# About this task:
List all lines in the material below that contain "start".

(Beginning of Data for processing)

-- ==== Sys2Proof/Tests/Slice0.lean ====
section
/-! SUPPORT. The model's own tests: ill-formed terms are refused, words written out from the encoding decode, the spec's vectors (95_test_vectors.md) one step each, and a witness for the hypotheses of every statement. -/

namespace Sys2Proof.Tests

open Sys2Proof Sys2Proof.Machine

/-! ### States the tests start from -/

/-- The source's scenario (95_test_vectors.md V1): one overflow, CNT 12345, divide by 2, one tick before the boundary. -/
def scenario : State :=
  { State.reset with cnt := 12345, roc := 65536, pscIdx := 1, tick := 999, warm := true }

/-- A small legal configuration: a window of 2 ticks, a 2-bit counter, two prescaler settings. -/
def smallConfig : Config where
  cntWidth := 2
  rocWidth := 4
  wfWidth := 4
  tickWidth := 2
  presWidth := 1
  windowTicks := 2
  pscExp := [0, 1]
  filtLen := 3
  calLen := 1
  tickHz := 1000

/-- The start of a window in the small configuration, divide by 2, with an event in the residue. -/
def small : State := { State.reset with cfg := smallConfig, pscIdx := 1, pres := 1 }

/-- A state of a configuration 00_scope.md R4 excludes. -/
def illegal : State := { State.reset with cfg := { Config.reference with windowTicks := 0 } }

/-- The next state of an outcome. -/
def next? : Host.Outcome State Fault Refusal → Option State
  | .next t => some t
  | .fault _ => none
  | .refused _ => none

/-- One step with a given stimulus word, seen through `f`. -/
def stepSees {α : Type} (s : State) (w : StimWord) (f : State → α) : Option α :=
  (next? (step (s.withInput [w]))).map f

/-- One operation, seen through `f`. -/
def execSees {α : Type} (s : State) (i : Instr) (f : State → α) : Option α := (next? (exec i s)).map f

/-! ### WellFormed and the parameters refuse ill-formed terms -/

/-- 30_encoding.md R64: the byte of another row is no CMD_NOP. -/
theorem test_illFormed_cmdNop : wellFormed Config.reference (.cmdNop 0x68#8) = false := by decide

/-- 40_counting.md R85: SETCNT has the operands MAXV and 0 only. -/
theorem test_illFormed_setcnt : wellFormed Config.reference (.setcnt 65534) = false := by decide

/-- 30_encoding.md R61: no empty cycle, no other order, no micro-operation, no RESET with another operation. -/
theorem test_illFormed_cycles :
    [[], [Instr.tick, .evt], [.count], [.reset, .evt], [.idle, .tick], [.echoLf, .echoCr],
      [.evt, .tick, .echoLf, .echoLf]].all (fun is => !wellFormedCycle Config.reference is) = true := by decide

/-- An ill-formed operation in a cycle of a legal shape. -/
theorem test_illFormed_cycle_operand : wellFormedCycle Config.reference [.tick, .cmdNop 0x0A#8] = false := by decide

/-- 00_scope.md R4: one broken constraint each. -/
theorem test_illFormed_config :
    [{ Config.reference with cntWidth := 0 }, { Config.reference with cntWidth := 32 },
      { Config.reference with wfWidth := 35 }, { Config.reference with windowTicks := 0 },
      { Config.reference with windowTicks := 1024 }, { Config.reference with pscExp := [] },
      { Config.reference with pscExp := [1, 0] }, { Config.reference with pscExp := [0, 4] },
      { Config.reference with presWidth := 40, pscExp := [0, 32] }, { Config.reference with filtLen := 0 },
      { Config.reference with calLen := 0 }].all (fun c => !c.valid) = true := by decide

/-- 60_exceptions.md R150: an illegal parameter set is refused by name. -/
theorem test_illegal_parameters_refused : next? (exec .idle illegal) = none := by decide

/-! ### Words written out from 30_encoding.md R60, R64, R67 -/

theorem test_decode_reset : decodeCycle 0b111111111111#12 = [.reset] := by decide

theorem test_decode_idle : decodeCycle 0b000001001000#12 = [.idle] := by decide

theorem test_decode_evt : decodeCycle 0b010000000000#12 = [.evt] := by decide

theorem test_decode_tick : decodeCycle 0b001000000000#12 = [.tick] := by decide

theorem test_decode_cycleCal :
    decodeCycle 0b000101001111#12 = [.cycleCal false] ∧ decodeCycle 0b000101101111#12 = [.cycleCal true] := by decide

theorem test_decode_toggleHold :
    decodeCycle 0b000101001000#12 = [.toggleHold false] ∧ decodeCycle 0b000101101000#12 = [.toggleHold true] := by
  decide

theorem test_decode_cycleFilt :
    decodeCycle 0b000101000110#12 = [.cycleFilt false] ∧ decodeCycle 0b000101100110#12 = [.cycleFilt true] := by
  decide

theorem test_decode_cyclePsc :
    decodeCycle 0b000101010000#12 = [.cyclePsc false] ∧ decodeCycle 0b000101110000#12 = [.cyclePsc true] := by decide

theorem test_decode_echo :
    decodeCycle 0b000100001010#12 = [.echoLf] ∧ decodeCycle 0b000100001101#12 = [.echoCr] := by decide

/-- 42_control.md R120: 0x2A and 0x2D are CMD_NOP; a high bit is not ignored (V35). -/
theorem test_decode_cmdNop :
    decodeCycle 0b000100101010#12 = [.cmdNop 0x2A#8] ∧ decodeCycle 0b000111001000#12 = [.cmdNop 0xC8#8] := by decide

(End of Data for processing)

# Answer box:
/-! ### States the tests start from -/
/-- The start of a window in the small configuration, divide by 2, with an event in the residue. -/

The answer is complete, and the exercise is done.